Monday, January 30, 2023

Fårö Document

The Flora, Fauna, and People of Bergman Island

Ingmar Bergman heralded in the Seventies with a superb hour-long documentary portrait of his latter-day adopted home; Fårö Document [Fårö Dokument] premiered on Swedish TV on January 1st, 1970. ("Fårö"'s pronunciation, counterintuitively for English-speakers perhaps, comes close to "Fora.") "Fårö has the same relationship to Gotland as Gotland does to Sweden," explains a man among many filmed for multiple black-and-white one-on-one interviews Bergman conducts with his townsfolk. (Gotland is a Swedish island much larger [relatively speaking] than Fårö.) This undertaking gives credence to my belief that agrarian life in general fascinates bourgeois artists, because it belongs to the "how the other half live" tip, and they're discreetly happy the subjects' lives are not their own. Well, a combination of that and an attraction to the natural and harsh beauty of the environs and respective properties. Anyway, Bergman outside his own mind is a genial enough personality who allows the Fåröfolk to open up and proclaim their (sometimes ambivalent) love for the land upon which they've grown. I'd think it almost impossible to describe the island's landscape without resorting to florid, MFA-sanctioned naturalism'y prose; the images and the testimonials (often edited employing subtle jump-cuts, which nowadays would be replaced with a method of smashing-together the seams, like fast lap-dissolves via nonlinear interpolation in Premiere or Final Cut Pro) alone speak to the hard facts of the countryside. Bergman himself has already filled in many blanks with his previous films set here. Fårö must go down in history as his own Monument Valley.

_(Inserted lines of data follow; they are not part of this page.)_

/-- A row passes a running crop. -/
def State.cropRow (s : State) (c k : Nat) (row : Row) (q : CropRun) : State :=
  let put (s : State) (q : CropRun) : State :=
    s.setStream c k { s.stream c k with crops := (s.stream c k).crops.map (fun p => if p.entry = q.entry then q else p) }
  if row.gate < q.gate then s
  else
    let n := row.gate - q.gate
    let lo := q.skip.toNat
    if n < lo then s
    else
      let parts := (s.partsAt c row.gate).filter (fun i => let v := (s.part i).vd
        decide (q.x0 ≤ colsLast v.cols) && decide (colsFirst v.cols < q.x0 + q.width))
      let write (s : State) (o : OpenStrip) : CropRun × State :=
        let (o', s) := s.bodyWrite o row parts (o.lay.rowBytes row q.x0)
        ({ q with strip := some o' }, put s { q with strip := some o' })
      let held := match (s.stream c k).resumeAfter with
        | some g => decide (row.gate < g)
        | none => s.flag (R.LPIPE_STR_STATUS.DROPPING c k)
      let (q, s) := match q.strip with
        | some o => write s o
        | none =>
          if held then (q, s.dropRow c k row.gate q.x0 q.width)
          else match s.takeBuf c k q.width q.entry q.part with
            | some (o, s) => write s o
            | none => (q, s.dropRow c k row.gate q.x0 q.width)
      if n + 1 ≥ lo + q.rows then s.endCrop c k q false else s

end Sys2Proof.Machine
end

And, as with Ford, these monuments figure not just as awesome testaments to the power of erosion, but as tombstones, too. As in other films, the sequence of the slaughtering of the sheep, the lambs, evinces a fact of life, the reality of eating appearing itself as an abstraction, at least to the necessarily self-appointed butchers. It's part of a humane cycle, and it cannot be escaped anymore than the prerequisite of gutting a fish. Real blood on the fur, unlike in L 182 (A Passion) — bulbous sacks of fat and guts.

One resident describes the effect of the tourist population on Fårö (and mind you, to this day, the semi-christened Bergman Island is no easy reach) with as much a descriptor of their attitudes as a warning-off: "No-one will enjoy it here."

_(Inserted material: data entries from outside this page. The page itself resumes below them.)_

/-- Read 8 bytes for an RGET through this module's windows (R229, R441). -/
def State.windowRead (s : State) (a part : Nat) : Option Nat × State :=
  if a % 8 ≠ 0 || !s.windowFor a 8 part false then (none, s)
  else match s.load .fabric a 8 with
    | (.ok, bs, s) => (some (leVal bs), s)
    | (_, _, s) => (none, s)

/-- Send the request of operation `i` of a thread to another module; without a route, or units of the partition toward its
next hop, it ends at once (R433, R434). -/
def State.request (s : State) (e c : Nat) (t : Thread) (i : Nat) (o : MemOp) (dst type : Nat) (payload : List Byte)
    (fail : State → Thread → Nat → State) : State :=
  if !s.inFabric || !s.lookupRoute t.part dst then fail (s.setThread e c t) t i
  else
    let (tag, s) := s.newTag
    (s.setThread e c { t with ops := setNth t.ops i { o with remote := some tag, sentAt := s.dtime } }).sendLookup type t.part dst
      tag payload

/-- Send a set operation to the primary of its shard (R227, R440). -/
def State.requestSet (s : State) (e c : Nat) (t : Thread) (i : Nat) (o : MemOp) (op set key node dst : Nat) : State :=
  if !s.flag R.GTS_STATUS.QUORUM then (s.setThread e c t).failSet e c t i 4
  else s.request e c t i o dst 0x20 (setReqBytes op set key node) (fun s t i => s.failSet e c t i 5)

/-- A set operation that no earlier one holds: on this module's copy, or sent to the primary, as the shard map names it. -/
def State.runSet (s : State) (e c : Nat) (t : Thread) (i : Nat) (o : MemOp) (op set key node : Nat) : State :=
  match s.readMap (.mapRead e t.part) o.setCfg (key % 256) with
  | (.ok, s) => (match s.setTarget o.setCfg op (key % 256) with
    | none => s.performSet e c t i o op set key node
    | some dst => s.requestSet e c t i o op set key node dst)
  | (r, s) => s.flockFault e c t (if r = .range then .range else .parity) o.pc (cfgMap o.setCfg + 4 * (key % 256))

/-- Operation `k` of a thread at this module runs (R217). -/
def State.runOp (s : State) (e c : Nat) (t : Thread) (k : Nat) (o : MemOp) : State :=
  match o.kind with
  | .setOp op set key node => s.runSet e c t k o op set (leVal key) node
  | .rget _ => (match s.windowRead o.addr t.part with
    | (some v, s) => s.finishOp e c t k v
    | (none, s) => s.failGet e c t k)
  | _ => s.performMem e c t k o

/-- Operation `k` of a thread may not run: it waits for another module, behind an earlier one (R217), or for room (R319). -/
def State.opHeld (s : State) (e : Nat) (t : Thread) (k : Nat) (o : MemOp) : Bool :=
  o.remote.isSome || (t.ops.take k).any (fun p => s.opAfter o p) || s.roomless e t o

/-- FLOCK_MEM_COMPLETE (R217): operation `k` of a context completes, unless the order of R217 holds it behind an earlier
one, or it waits for another module. -/
def execFlockMemComplete (e : Fin 2) (c : Fin 4096) (k : Fin 8) (s : State) : Host.Outcome State Fault Refusal :=
  .next (match s.thread e.val c.val with
    | none => s
    | some t => match t.ops[k.val]? with
      | none => s
      | some o =>
        if s.opHeld e.val t k.val o then s else s.runOp e.val c.val t k.val o)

We meet a 102-year-old man who looks twenty years younger than his actual age, and an assistant vicar, a real pill, who sports a greyscale golden ring on his right middle finger. Never trust men with fitful rings. He himself belies a porcine quality, naturally...

At mention of the children losing their religion, in the discussion between Bergman and the ringed porcine vicar, Bergman cuts to color stock again to a schoolbus of children uncertain of their futures remaining on the island, as rock music plays on the soundtrack.

Bergman understands that the new generation wants color, man, and the stodgy mayor can't provide any ideas to curtail the population leakage except, like, maybe building a youth center?